Ja war dort auch auf 60. 


Video Tearing test - YouTube ist der Balken bei euch verzerrt? Bei mir ja. 

Ich bin echt am Ende mit meinen Nerven. Ich will und kann das auf keinen Fall so hinehmen ! Dafür habe ich doch keine 800 € vor 1,5 Jahren bezahlt. Belibt nur noch nochmals zu formatieren oder ?


Edit: 

mir ist aufgefallen das bei diesem Tearing Test der Balken nur im kleinen Fenster "abgebrochen" ist. Im Vollbild nicht. Was hat das zu bedeuten?


----------



## clown44 (3. März 2013)

*AW: Tearing Problem. Ganze Reihe von Lösungen ausprobiert. Mit Latein am Ende*



Fragtastic schrieb:


> Also an die Herzrate hatte ich auch schon gedacht. Aber im Nvidia Treiber ist sie auf 60 gestellt.
> 
> Was ist mit OS gemeint?
> 
> ...


 

Lösch mal dieses Unbekante Gerät und starte den rechner neu. Achte mal darauf, ob sich dann irgent etwas tut.
Würde mich nicht wündern, wenn dann irgent etwas neu instaliert wird.


----------



## PC-Bastler_2011 (3. März 2013)

*AW: Tearing Problem. Ganze Reihe von Lösungen ausprobiert. Mit Latein am Ende*

Was ist mit dem CPU Load? Sollte zwar bei einem Quadcore nicht passieren, aber event setzt ein Programm die CPU unter Dauervolllast. Bei meinem Dualcore (Notebook) habe ich solche schlieren, wenn ich mehrere Fenster öffne (z.b. 50x Firefox) und dann den Taskmanager über den Desktop schiebe. Wenn die CPU wieder im idle ist, ist es weg.


----------



## Fragtastic (3. März 2013)

*AW: Tearing Problem. Ganze Reihe von Lösungen ausprobiert. Mit Latein am Ende*

Hallo ihr Zwei,


Gerät gelöscht. Keine Veränderung. 

CPU Auslastund ist laut Task Manager zwischen 3-8 % beim Surfen. Denke das ist normal. 

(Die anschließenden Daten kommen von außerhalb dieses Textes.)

/-- A pool address: a private alias of the issuer, or a global alias; a hart gives global aliases alone (R283, R284). -/
def isPoolSpan (e : StackEntry) (a n : Nat) : Bool :=
  (List.range (n / 4096 + 2)).all fun i =>
    let b := min (a + 4096 * i) (a + n - 1)
    match place (isCompute (entryUnit e)) b with
    | .priv _ => e.by_.isSome
    | .pool _ _ => true
    | _ => false

/-- Reads `n` bytes from `a` for an entry, byte by byte; a refusal comes with the number of bytes read before it. -/
def readSpan (ag : Nat) (e : StackEntry) (a : Nat) : Nat → State → Except (Refuse × Nat) (List Byte) × State
  | 0, s => (.ok [], s)
  | n + 1, s => match engineByteAt ag (entryUnit e) (entryPlace e) e.owner a false s with
    | .error r => (.error (r, 0), refusedByte (entryUnit e) e.owner a false s)
    | .ok (k, s1) => match readSpan ag e (a + 1) n (touchPage false a s1) with
      | (.error (r, m), s2) => (.error (r, m + 1), s2)
      | (.ok bs, s2) => (.ok (getByte s.mem k :: bs), s2)

/-- Writes bytes from `a` for an entry; those before a refusal stay written, and their number comes with it (R284). -/
def writeSpan (ag : Nat) (e : StackEntry) (a : Nat) : List Byte → State → Option (Refuse × Nat) × State
  | [], s => (none, s)
  | b :: bs, s => match engineByteAt ag (entryUnit e) (entryPlace e) e.owner a true s with
    | .error r => (some (r, 0), refusedByte (entryUnit e) e.owner a true s)
    | .ok (k, s1) => match writeSpan ag e (a + 1) bs (touchPage true a { s1 with mem := setByte s1.mem k b }) with
      | (some (r, m), s2) => (some (r, m + 1), s2)
      | (none, s2) => (none, s2)

/-- 64-byte beats of a span (R422 class 7). -/
def beatsOf (a n : Nat) : Nat := if n = 0 then 0 else (a + n - 1) / 64 + 1 - a / 64

/-! ### Decoding operands (R207, R209) -/

/-- Element `p` of an operand whose bytes have been read: its decoded value, with its block's scale (R207). -/
def readElem (s : State) (u : Nat) (a : Nat) (fmt : BitVec 4) (bs : List Byte) (p : Nat) : Num :=
  let (o, sh, w) := elemPlace fmt p
  let x := elemNum (fmt - 1#4) (leNat ((bs.drop o).take 9) / 2 ^ sh % 2 ^ w)
  let va := BitVec.ofNat 64 (a + o)
  match formatAt s u va with
  | some (_, b) =>
    if b = 0#2 then x
    else
      let sc := scaleAt s u va
      if sc = 0x80#8 then .nan false else scaleNum sc.toInt x
  | none => x

/-- Every granule of an operand carries FMT `f`, and no integer FMT a BLK (R209); one that has no format is refused when it is accessed. -/
def oneFormat (s : State) (u : Nat) (f : BitVec 4) (a n : Nat) : Bool :=
  (List.range ((a + n - 1) / 4096 + 1 - a / 4096)).all fun i =>
    match formatAt s u (BitVec.ofNat 64 (max a ((a / 4096 + i) * 4096))) with
    | some (g, b) => g == f && (b == 0#2 || decide (9 ≤ g.toNat))
    | none => true

/-- FMT at an address, RAW where there is none. -/
def fmtAt (s : State) (u : Nat) (a : Nat) : BitVec 4 := match formatAt s u (BitVec.ofNat 64 a) with | some (f, _) => f | none => 0#4

/-- The address has a format to read: it is a pool's, or a page that translates. -/
def hasFormat (s : State) (u : Nat) (a : Nat) : Bool := (formatAt s u (BitVec.ofNat 64 a)).isSome

/-! ### What a command does (R283): its status, flags and beats -/

/-- How a command has ended. -/
structure StackEnd where
  status : BitVec 8
  flags  : FpFlags := 0#5
  beats  : Nat := 0

/-- The end of a command whose read from `a` is refused, `beats` having been read before it (R422). -/
def endedBy (beats a : Nat) (r : Refuse × Nat) : StackEnd := { status := statusOf r.1, beats := beats + beatsOf a r.2 }

/-- The end after the last write, of `n` bytes from `a`: the beats charged are those read and those written (R422). -/
def afterWrite (f : FpFlags) (beats a n : Nat) (r : Option (Refuse × Nat) × State) : StackEnd × State :=
  match r.1 with
  | some e => ({ status := statusOf e.1, flags := f, beats := beats + beatsOf a e.2 }, r.2)
  | none => ({ status := 0#8, flags := f, beats := beats + beatsOf a n }, r.2)

/-- Sums `xs` slice by slice into A96 from `acc` (R212). -/
def accSlices (acc : BitVec 96) (xs : List Num) : Nat → BitVec 96
  | 0 => acc
  | n + 1 =>
    let ps := xs.take 128
    accSlices (addA96 acc (sliceTree (ps ++ List.replicate (128 - ps.length) Num.zero))) (xs.drop 128) n

/-- The sum of R212 from +0. -/
def sumSlices (xs : List Num) : BitVec 96 := accSlices a96Zero xs ((xs.length + 127) / 128)

/-- Reads rows of `n` bytes at a stride; a refusal comes with the beats read before it. -/
def readRows (ag : Nat) (e : StackEntry) (a stride n : Nat) : Nat → State → Except (Refuse × Nat) (List (List Byte)) × State
  | 0, s => (.ok [], s)
  | k + 1, s => match readSpan ag e a n s with
    | (.error (r, m), s1) => (.error (r, beatsOf a m), s1)
    | (.ok bs, s1) => match readRows ag e (a + stride) stride n k s1 with
      | (.error (r, m), s2) => (.error (r, m + beatsOf a n), s2)
      | (.ok rs, s2) => (.ok (bs :: rs), s2)

/-- SEGMV's products of row `i`. -/
def gemvRow (s : State) (u : Nat) (x : BitVec 512) (fa fb : BitVec 4) (as bs : List Byte) (i : Nat) : List Num :=
  (List.range (sdCols x)).map fun q => (mulNum (readElem s u (sdSrcA x) fa as q) (readElem s u (sdSrcB x + i * sdBstr x) fb bs q)).1

/-- Formats that SEGMV takes. -/
def gemvFmt (f : BitVec 4) : Bool := f == 9#4 || f == 11#4
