/-- SUBSTITUTION_OUTPUTS (R403): substitution `i` of a quad's viceroy writes its outputs and posts, wherever the context's lines lie (R138). -/
def execSubstitutionOutputs (quad i : Nat) (s : State) : Out :=
  let v := viceroyOf s quad
  match v.substs[i]? with
  | none => .next s
  | some x =>
    let s1 := setViceroy quad { v with substs := v.substs.eraseIdx i } s
    .next (touchCtx s1 x.ctx fun c => ctxPost (x.outs.foldl (fun c p => ctxUncovDone (putOutput c p) x.token p.1) c) x.token)

end Sys2Proof.Machine
end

Lade gerade ein Video hoch das zeigt wie das Tearing Test Video auf Youtube bei mir aussieht. 

Wollte mir jetzt mal die neusten Mainboard Treiber Laden, aber ich weiß nicht wo ich da anfangen soll / muss ? Sind die alle einzelend gelistet ? Und gibt es keine Allround Setup. Exe? 

Z68 Motherboard Series Manufacturing - ASRock Inc.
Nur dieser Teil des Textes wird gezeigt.